Books for Women #4 Little Women by Louisa May Alcott

This was one I got from my mother. She loved reading, and new and secondhand books of her were always stuffed down the side of chairs and  sofas, or crammed into our one tiny bookcase. Books  I read between the ages of 9-14 were mostly Mum’s, and included various titles by Denis Wheatley, Jean Plaidy, Georgette Heyer, Kingsley Amis, Alistair MacLean Dick Francis, John Braine. And Mario Puzo, The Godfather. And Jackie Collins – loads of them! But few, if any, of these fed into my sense of self as a woman.
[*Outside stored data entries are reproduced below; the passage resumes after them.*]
-- ==== Sys2Proof/Machine/Control.lean ====
section
/-! DEFINITION. Jumps, calls, returns and restarts (45_control.md). PC already points past the whole
instruction (R280). -/

namespace Sys2Proof.Machine

/-- Pushes PC and jumps (R286, R291). -/
def State.call (s : State) (target : Word) : State := (s.push16 s.cpu.pc).setPc target

/-- Pops PC (R288). -/
def State.ret (s : State) : State := s.afterPop16.setPc s.popped16

/-- A conditional transfer (R280): the taken state and its cost, or nothing but the lower cost. -/
def branch (cc : Cond) (taken : State) (costTaken costNot : Nat) (s : State) : Result :=
  if cc.holds s.cpu.f then .next (taken.report costTaken) else .next (s.report costNot)

/-- `JR e` (R284). -/
def execJrE (e : Byte) (s : State) : Result := .next ((s.setPc (s.cpu.pc + sext16 e)).report 12)

/-- `JR NZ,e` (R285). -/
def execJrNzE (e : Byte) (s : State) : Result := branch .nz (s.setPc (s.cpu.pc + sext16 e)) 12 8 s

/-- `JR Z,e` (R285). -/
def execJrZE (e : Byte) (s : State) : Result := branch .z (s.setPc (s.cpu.pc + sext16 e)) 12 8 s

/-- `JR NC,e` (R285). -/
def execJrNcE (e : Byte) (s : State) : Result := branch .nc (s.setPc (s.cpu.pc + sext16 e)) 12 8 s

/-- `JR C,e` (R285). -/
def execJrCE (e : Byte) (s : State) : Result := branch .c (s.setPc (s.cpu.pc + sext16 e)) 12 8 s

/-- `RET NZ` (R289). -/
def execRetNz (s : State) : Result := branch .nz s.ret 20 8 s

/-- `JP NZ,nn` (R282). -/
def execJpNzNn (nn : Word) (s : State) : Result := branch .nz (s.setPc nn) 16 12 s

/-- `JP nn` (R281). -/
def execJpNn (nn : Word) (s : State) : Result := .next ((s.setPc nn).report 16)

/-- `CALL NZ,nn` (R287). -/
def execCallNzNn (nn : Word) (s : State) : Result := branch .nz (s.call nn) 24 12 s

/-- `RST 00H` (R291). -/
def execRst00 (s : State) : Result := .next ((s.call 0x00).report 16)

/-- `RET Z` (R289). -/
def execRetZ (s : State) : Result := branch .z s.ret 20 8 s

/-- `RET` (R288). -/
def execRet (s : State) : Result := .next (s.ret.report 16)

/-- `JP Z,nn` (R282). -/
def execJpZNn (nn : Word) (s : State) : Result := branch .z (s.setPc nn) 16 12 s

/-- `CALL Z,nn` (R287). -/
def execCallZNn (nn : Word) (s : State) : Result := branch .z (s.call nn) 24 12 s

/-- `CALL nn` (R286). -/
def execCallNn (nn : Word) (s : State) : Result := .next ((s.call nn).report 24)

/-- `RST 08H` (R291). -/
def execRst08 (s : State) : Result := .next ((s.call 0x08).report 16)

/-- `RET NC` (R289). -/
def execRetNc (s : State) : Result := branch .nc s.ret 20 8 s

/-- `JP NC,nn` (R282). -/
def execJpNcNn (nn : Word) (s : State) : Result := branch .nc (s.setPc nn) 16 12 s

/-- `CALL NC,nn` (R287). -/
def execCallNcNn (nn : Word) (s : State) : Result := branch .nc (s.call nn) 24 12 s

/-- `RST 10H` (R291). -/
def execRst10 (s : State) : Result := .next ((s.call 0x10).report 16)

/-- `RET C` (R289). -/
def execRetC (s : State) : Result := branch .c s.ret 20 8 s

/-- `RETI` (R290). -/
def execReti (s : State) : Result := .next (s.returnFromInterrupt.report 16)

/-- `JP C,nn` (R282). -/
def execJpCNn (nn : Word) (s : State) : Result := branch .c (s.setPc nn) 16 12 s

/-- `CALL C,nn` (R287). -/
def execCallCNn (nn : Word) (s : State) : Result := branch .c (s.call nn) 24 12 s

/-- `RST 18H` (R291). -/
def execRst18 (s : State) : Result := .next ((s.call 0x18).report 16)

/-- `RST 20H` (R291). -/
def execRst20 (s : State) : Result := .next ((s.call 0x20).report 16)

/-- `JP HL` (R283). -/
def execJpHl (s : State) : Result := .next ((s.setPc s.hl).report 4)

/-- `RST 28H` (R291). -/
def execRst28 (s : State) : Result := .next ((s.call 0x28).report 16)

/-- `RST 30H` (R291). -/
def execRst30 (s : State) : Result := .next ((s.call 0x30).report 16)

/-- `RST 38H` (R291). -/
def execRst38 (s : State) : Result := .next ((s.call 0x38).report 16)

end Sys2Proof.Machine
end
Little Women was a very different case. I almost think my mother  might have read Little Women , or some of it, to me. But I may be getting blurry – Katie Hepburn was in the glorious film, and she was one of my mother’s heroines, so we may have simply watched the film together. But  Mum in some way pressed this book onto me so it came  with an unusual  gloss – mum loves it. And she wanted me to love it too. I don’t think I’ve read  it since whenever that was – perhaps when I was 10, 11. If so, of course, it was too hard for me. As with many of my girlhood books, it didn’t seem to matter at the time that I couldn’t really understand them. I just skipped huge portions. I have been  re-reading it today, and  can see I’d have enjoyed it a lot more if I’d gone back  when I was 15 or 35.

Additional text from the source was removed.